According to an LGBTIQ+ resident, a study is not enough to determine whether an employee should come out to their workplace.
Events officer at Rainbow Riverina Allan Briggs, 45, said that exposing sexuality at work is “ultimately” up to an individual’s decision.
“Coming out is very personal and ultimately it’s an individuals choice, it’s not for myself or the Diversity Council to determine exactly what is right for them,” Mr Brigs said.
“I knew I was gay when I was 12 years old, but I didn’t come out until I was 20 years old.
“This was a very long process, but now it’s such a non-issue and such a small part of the wonderful person I am.”
A study undertaken by the Diversity Council of Australia and RMIT University revealed that 95 per cent of LGBTIQ+ people have at least come out to someone, while only five per cent have not exposed their sexual identity.
Mr Briggs said he is not surprised by these figures and argued that it’s a “pretty accurate” reflection of the workplace and society.
“I do think it would be very different if these were based on regional NSW alone,” he said.
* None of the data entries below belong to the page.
/-- The step takes every edge of the relation. -/
theorem Edge.step_eq {s u : State} (e : Edge s u) : step s = .next u.endCycle := by
  cases e with
  | reset rst => exact step_reset s rst
  | idle run fsm code =>
    cases v : s.pins.cmdValid with
    | false => exact step_idle s run fsm v
    | true =>
      rw [step_command s run fsm v]
      obtain c | c := code v <;> rw [c] <;> rfl
  | poll run fsm valid code =>
    rw [step_command s run fsm valid, code, ← s.acceptSend_idle _ _ fsm]
    rfl
  | set o run fsm valid code =>
    rw [step_command s run fsm valid, ← s.acceptSend_idle _ _ fsm]
    obtain ⟨c, rfl⟩ | ⟨c, rfl⟩ | ⟨c, rfl⟩ := code <;> rw [c] <;> rfl
  | clearErrors run fsm valid code =>
    rw [step_command s run fsm valid, code, show decodeCommand 5 = .clearErrors from rfl]
    simp only [exec, execClearErrors, fsm, if_pos, thenEndCycle]
  | humFail run fsm valid code =>
    rw [step_command s run fsm valid, code, show decodeCommand 6 = .humFail from rfl]
    simp only [exec, execHumFail, fsm, if_pos, thenEndCycle]
  | discard run fsm => exact step_discard s run fsm
  | sendWait run fsm noByte noFlush => rw [step_send s run fsm, s.sendStep_wait noByte noFlush]
  | sendByte run fsm more ready => rw [step_send s run fsm, s.sendStep_byte more ready]
  | flush run fsm whole empty => rw [step_send s run fsm, s.sendStep_flush whole empty]
  | receiveWait run fsm notLast noByte =>
    obtain ⟨h, -⟩ | ⟨-, -, -, ready, valid, -⟩ := s.recvByteStep_cases
    · rw [step_receive s run fsm notLast, h]
    · exact absurd ⟨ready, valid⟩ noByte
  | receiveByte b rest run fsm notLast more ready valid oldest =>
    obtain ⟨-, h⟩ | ⟨_, b', rest', -, -, oldest', h⟩ := s.recvByteStep_cases
    · exact absurd ⟨ready, valid⟩ h
    · obtain ⟨rfl, rfl⟩ := List.cons.inj (oldest'.symm.trans oldest)
      rw [step_receive s run fsm notLast, h]
  | commitOk c run last ok =>
    rw [step_complete s run last, State.complete, ok]
    rfl
  | commitError run last failed =>
    obtain ⟨c, ok, -⟩ | ⟨-, -, h⟩ := s.complete_cases
    · exact absurd (by rw [ok]; rfl) failed
    · rw [step_complete s run last, h]

/-- Every state has an edge: the guards leave no case out. -/
theorem exists_edge (s : State) : ∃ u, Edge s u := by
  cases run : s.pins.rst with
  | true => exact ⟨_, .reset run⟩
  | false =>
    cases fsm : s.fsm with
    | idle =>
      cases valid : s.pins.cmdValid with
      | false => exact ⟨_, .idle run fsm (by simp [valid])⟩
      | true =>
        obtain c | c | c | c | c | c | c | c := commandCode_cases s.pins.cmdCode
        · exact ⟨_, .idle run fsm fun _ => .inl c⟩
        · exact ⟨_, .poll run fsm valid c⟩
        · exact ⟨_, .set .abcOff run fsm valid (.inl ⟨c, rfl⟩)⟩
        · exact ⟨_, .set .abcOn run fsm valid (.inr (.inl ⟨c, rfl⟩))⟩
        · exact ⟨_, .set .range run fsm valid (.inr (.inr ⟨c, rfl⟩))⟩
        · exact ⟨_, .clearErrors run fsm valid c⟩
        · exact ⟨_, .humFail run fsm valid c⟩
        · exact ⟨_, .idle run fsm fun _ => .inr c⟩
    | discard => exact ⟨_, .discard run fsm⟩
    | send =>
      by_cases byte : s.txIdx.toNat < 9 ∧ s.pins.txReady = true
      · exact ⟨_, .sendByte run fsm byte.1 byte.2⟩
      · by_cases flush : s.txIdx = 9 ∧ s.txEmpty = true
        · exact ⟨_, .flush run fsm flush.1 flush.2⟩
        · exact ⟨_, .sendWait run fsm byte flush⟩
    | recv =>
      cases last : s.rspValid with
      | true =>
        obtain ⟨c, ok, -⟩ | ⟨failed, -, -⟩ := s.complete_cases
        · exact ⟨_, .commitOk c run last ok⟩
        · exact ⟨_, .commitError run last failed⟩
      | false =>
        obtain ⟨-, noByte⟩ | ⟨more, b, rest, ready, valid, oldest, -⟩ := s.recvByteStep_cases
        · exact ⟨_, .receiveWait run fsm last noByte⟩
        · exact ⟨_, .receiveByte b rest run fsm last more ready valid oldest⟩

/-- What a step can do: an edge of the relation, then the end of the cycle. -/
theorem step_eq_next_iff (s t : State) : step s = .next t ↔ ∃ u, Edge s u ∧ t = u.endCycle := by
  constructor
  · intro h
    obtain ⟨u, e⟩ := exists_edge s
    exact ⟨u, e, Host.Outcome.next.inj (h.symm.trans e.step_eq)⟩
  · rintro ⟨u, e, rfl⟩
    exact e.step_eq

end Sys2Proof.Machine
end

section
/-!
SUPPORT. PUSH on the ring buffer is PUSH on the window (spec/42_moving_average.md R91, R93), `sum` stays the window's
sum within its 19 bits, and AVERAGE is the truncated mean within its 16 bits (R92, R94).
-/

namespace Sys2Proof.Machine

/-! ### The window -/

/-- The window's value at distance `j` from the oldest (R20). -/
def Regs.slot (r : Regs) (j : Nat) : Conc :=
  r.win[(r.head.val + j) % 6]'(Nat.mod_lt _ (by decide))

theorem Regs.window_eq_map_slot (r : Regs) : r.window = (List.range r.count.val).map r.slot := rfl

/-- A full window is its oldest value and the five after it. -/
theorem Regs.window_full (r : Regs) (full : r.count = 6) :
    r.window = r.win[r.head] :: (List.range 5).map fun j => r.slot (j + 1) := by
  have oldest : r.slot 0 = r.win[r.head] := by simp [Regs.slot, Nat.mod_eq_of_lt r.head.isLt]
  rw [Regs.window_eq_map_slot, full, ← oldest]
  rfl

/-- Into a full window: the values move one place towards the oldest. -/
theorem Regs.slot_push_full (r : Regs) (v : Conc) (full : r.count = 6) (j : Nat) (h : j < 5) :
    (r.push v).slot j = r.slot (j + 1) := by
  have := r.head.isLt
  have other : r.head.val ≠ (r.head.val + (j + 1)) % 6 := by omega
  have place : ((r.head.val + 1) % 6 + j) % 6 = (r.head.val + (j + 1)) % 6 := by omega
  simp [Regs.push_full r v full, Regs.slot, place, other]

/-- Into a full window: the new value is the youngest. -/
theorem Regs.slot_push_full_last (r : Regs) (v : Conc) (full : r.count = 6) : (r.push v).slot 5 = v := by
  have := r.head.isLt
  have youngest : r.head.val = ((r.head.val + 1) % 6 + 5) % 6 := by omega
  simp [Regs.push_full r v full, Regs.slot, ← youngest]

/-- Into a window that is not full: the values stay. -/
theorem Regs.slot_push_notFull (r : Regs) (v : Conc) (notFull : r.count ≠ 6) (j : Nat) (h : j < r.count.val) :
    (r.push v).slot j = r.slot j := by
  have := r.count.isLt
  have : r.count.val ≠ 6 := fun e => notFull (Fin.ext e)
  have other : (r.head.val + r.count.val) % 6 ≠ (r.head.val + j) % 6 := by omega
  simp [Regs.push_notFull r v notFull, Regs.slot, other]

/-- Into a window that is not full: the new value comes after the youngest. -/
theorem Regs.slot_push_notFull_last (r : Regs) (v : Conc) (notFull : r.count ≠ 6) :
    (r.push v).slot r.count.val = v := by
  simp [Regs.push_notFull r v notFull, Regs.slot]

/-- PUSH on the registers is PUSH on the window, in every state. -/
theorem Regs.push_window (r : Regs) (v : Conc) : (r.push v).window = pushWindow 6 r.window v := by
  have lt := r.count.isLt
  have count := r.push_count v
  rw [pushWindow, Regs.window_length, Regs.window_eq_map_slot (r.push v)]
  by_cases full : r.count = 6
  · have six : r.count.val = 6 := by rw [full]; rfl
    rw [if_pos six, Regs.window_full r full, List.tail_cons, count, six, show min (6 + 1) 6 = 5 + 1 from rfl,
      List.range_succ, List.map_append, List.map_singleton, r.slot_push_full_last v full]
    congr 1
    exact List.map_congr_left fun j h => r.slot_push_full v full j (List.mem_range.mp h)
  · have six : r.count.val ≠ 6 := fun e => full (Fin.ext e)
    rw [if_neg six, Regs.window_eq_map_slot r, count, show min (r.count.val + 1) 6 = r.count.val + 1 by omega,
      List.range_succ, List.map_append, List.map_singleton, r.slot_push_notFull_last v full]
    congr 1
    exact List.map_congr_left fun j h => r.slot_push_notFull v full j (List.mem_range.mp h)

/-! ### The sum -/

theorem windowSum_append (w w' : List Conc) : windowSum (w ++ w') = windowSum w + windowSum w' := by
  simp [windowSum]

theorem windowSum_cons (v : Conc) (w : List Conc) : windowSum (v :: w) = v.toNat + windowSum w := by
  simp [windowSum]

@[simp] theorem windowSum_singleton (v : Conc) : windowSum [v] = v.toNat := by
  simp [windowSum]

/-- Each value is a 16-bit number, so the sum is at most 65535 for each value. -/
theorem windowSum_le (w : List Conc) : windowSum w ≤ 65535 * w.length := by
  induction w with
  | nil => exact Nat.le_refl 0
  | cons v w ih =>
    have := v.isLt
    rw [windowSum_cons, List.length_cons]
    omega

theorem Regs.windowSum_window_le (r : Regs) : windowSum r.window ≤ 65535 * r.count.val :=
  r.window_length ▸ windowSum_le r.window

@[simp] theorem zext19_toNat (v : Conc) : (zext19 v).toNat = v.toNat := by
  have := v.isLt
  simp [zext19]
  omega

/-- A full window's sum is its oldest value and the rest. -/
theorem Regs.windowSum_full (r : Regs) (full : r.count = 6) :
    windowSum r.window = r.win[r.head].toNat + windowSum r.window.tail := by
  rw [Regs.window_full r full, windowSum_cons, List.tail_cons]

/-- PUSH keeps `sum` the window's sum: the 19-bit adder never overflows. -/
theorem Regs.push_sum_toNat (r : Regs) (v : Conc) (exact : r.sum.toNat = windowSum r.window) :
    (r.push v).sum.toNat = windowSum (r.push v).window := by
  have bound := (r.push v).windowSum_window_le
  have six := (r.push v).count.isLt
  rw [Regs.push_window] at bound ⊢
  by_cases full : r.count = 6
  · have h6 : r.window.length = 6 := by rw [Regs.window_length, full]; rfl
    have split := r.windowSum_full full
    simp only [pushWindow, h6, if_pos, windowSum_append, windowSum_singleton] at bound ⊢
    simp only [Regs.push_full r v full, BitVec.toNat_add, BitVec.toNat_sub, zext19_toNat]
    omega
  · have h6 : r.window.length ≠ 6 := by rw [Regs.window_length]; exact fun e => full (Fin.ext e)
    simp only [pushWindow, h6, if_false, windowSum_append, windowSum_singleton] at bound ⊢
    simp only [Regs.push_notFull r v full, BitVec.toNat_add, zext19_toNat]
    omega

/-! ### The average -/

/-- AVERAGE of a window with a value is the truncated mean: it fits in 16 bits. -/
theorem Regs.average_toNat (r : Regs) (exact : r.sum.toNat = windowSum r.window) (some : r.count ≠ 0) :
    r.average.toNat = r.sum.toNat / r.count.val := by
  have bound := r.windowSum_window_le
  have fits : r.sum.toNat / r.count.val < 2 ^ 16 :=
    Nat.lt_of_le_of_lt (Nat.div_le_of_le_mul (by rw [exact, Nat.mul_comm]; exact bound)) (by decide)
  rw [Regs.average, if_neg some, BitVec.toNat_ofNat, Nat.mod_eq_of_lt fits]

theorem Regs.push_count_ne_zero (r : Regs) (v : Conc) : (r.push v).count ≠ 0 := by
  intro h
  have := r.push_count v
  rw [h, Fin.val_zero] at this
  omega

end Sys2Proof.Machine
end

section
/-!
SUPPORT. The invariant of spec/10_state.md R21 in two halves, both of the registers alone: the filter's half, which only
PUSH and a reset touch, and the exchange's half, one introduction rule per FSM state.
-/

namespace Sys2Proof.Machine

/-! ### The filter's half -/

/-- The clauses of `Inv` on the window, its sum and the average. -/
structure FilterSound (r : Regs) : Prop where
  headZero : r.count.val < 6 → r.head = 0
  sumExact : r.sum.toNat = windowSum r.window
  avgMean : r.count ≠ 0 → r.avg.toNat = r.sum.toNat / r.count.val
  avgZero : r.count = 0 → r.avg = 0

/-- The five registers of the filter. -/
def Regs.filterPart (r : Regs) : Vector Conc 6 × Fin 6 × Fin 7 × SumWord × Conc :=
  (r.win, r.head, r.count, r.sum, r.avg)

theorem FilterSound.congr {r r' : Regs} (f : FilterSound r) (same : r'.filterPart = r.filterPart) :
    FilterSound r' := by
  obtain ⟨⟩ := r
  obtain ⟨⟩ := r'
  simp only [Regs.filterPart, Prod.mk.injEq] at same
  obtain ⟨rfl, rfl, rfl, rfl, rfl⟩ := same
  exact ⟨f.headZero, f.sumExact, f.avgMean, f.avgZero⟩

/-- The reset values of R25, whatever the window's cells hold. -/
theorem FilterSound.of_empty {r : Regs} (head : r.head = 0) (count : r.count = 0) (sum : r.sum = 0)
    (avg : r.avg = 0) : FilterSound r where
  headZero _ := head
  sumExact := by rw [Regs.window_eq_map_slot, count, sum]; rfl
  avgMean some := absurd count some
  avgZero _ := avg

/-- PUSH followed by AVERAGE (R130). -/
theorem FilterSound.push_average {r : Regs} (f : FilterSound r) (v : Conc) :
    FilterSound { r.push v with avg := (r.push v).average } where
  headZero notFull := by
    have count := r.push_count v
    have notFull : (r.push v).count.val < 6 := notFull
    have before : r.count ≠ 6 := fun h => by rw [h] at count; omega
    rw [Regs.push_notFull r v before]
    exact f.headZero (by omega)
  sumExact := r.push_sum_toNat v f.sumExact
  avgMean some := (r.push v).average_toNat (r.push_sum_toNat v f.sumExact) some
  avgZero none := absurd none (r.push_count_ne_zero v)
“It’s not like regional areas are behind but it can be more difficult for people in a smaller area, as it’s not as easy to disappear in a population based the size of Wagga as it is in Sydney.”
Mr Briggs argued that Wagga has come a long way and the university helps to bring a variety of people in each year.
The study found that LGBTIQ+ employees who have not “come out” at work are 45 per cent less likely to be satisfied with their job.
While Mr Briggs said that coming out was such a “non-issue” for him, if he had to conceal part of his identity, he argued that life in general, would not be enjoyable.
“I think I would be less satisfied in my life if I wanted to maintain a facade that wasn’t quite true, I’ve always thought if you’re honest and upfront it’s so much easier than remembering the lies you’ve told,” he said.
Psychology academic Dr Rachel Hogg argued building a culture in the workplace where people feel comfortable goes beyond the policies.
“Coming out" is not an all or nothing event, rather, it tends to be a gradual process of making decisions about how much to reveal, to whom, and in what contexts,” Dr Hogg said.
“Trust in the organisation and in one's immediate supervisor appears to influence the relationship between workplace disclosures and organisational policies.
“While the policies and practices of an organisation matter and these policies are an important baseline for an organisation, what may matter more is perceptions of employees about these policies and how confident they are in formal policies being enacted and taken seriously in the workforce.”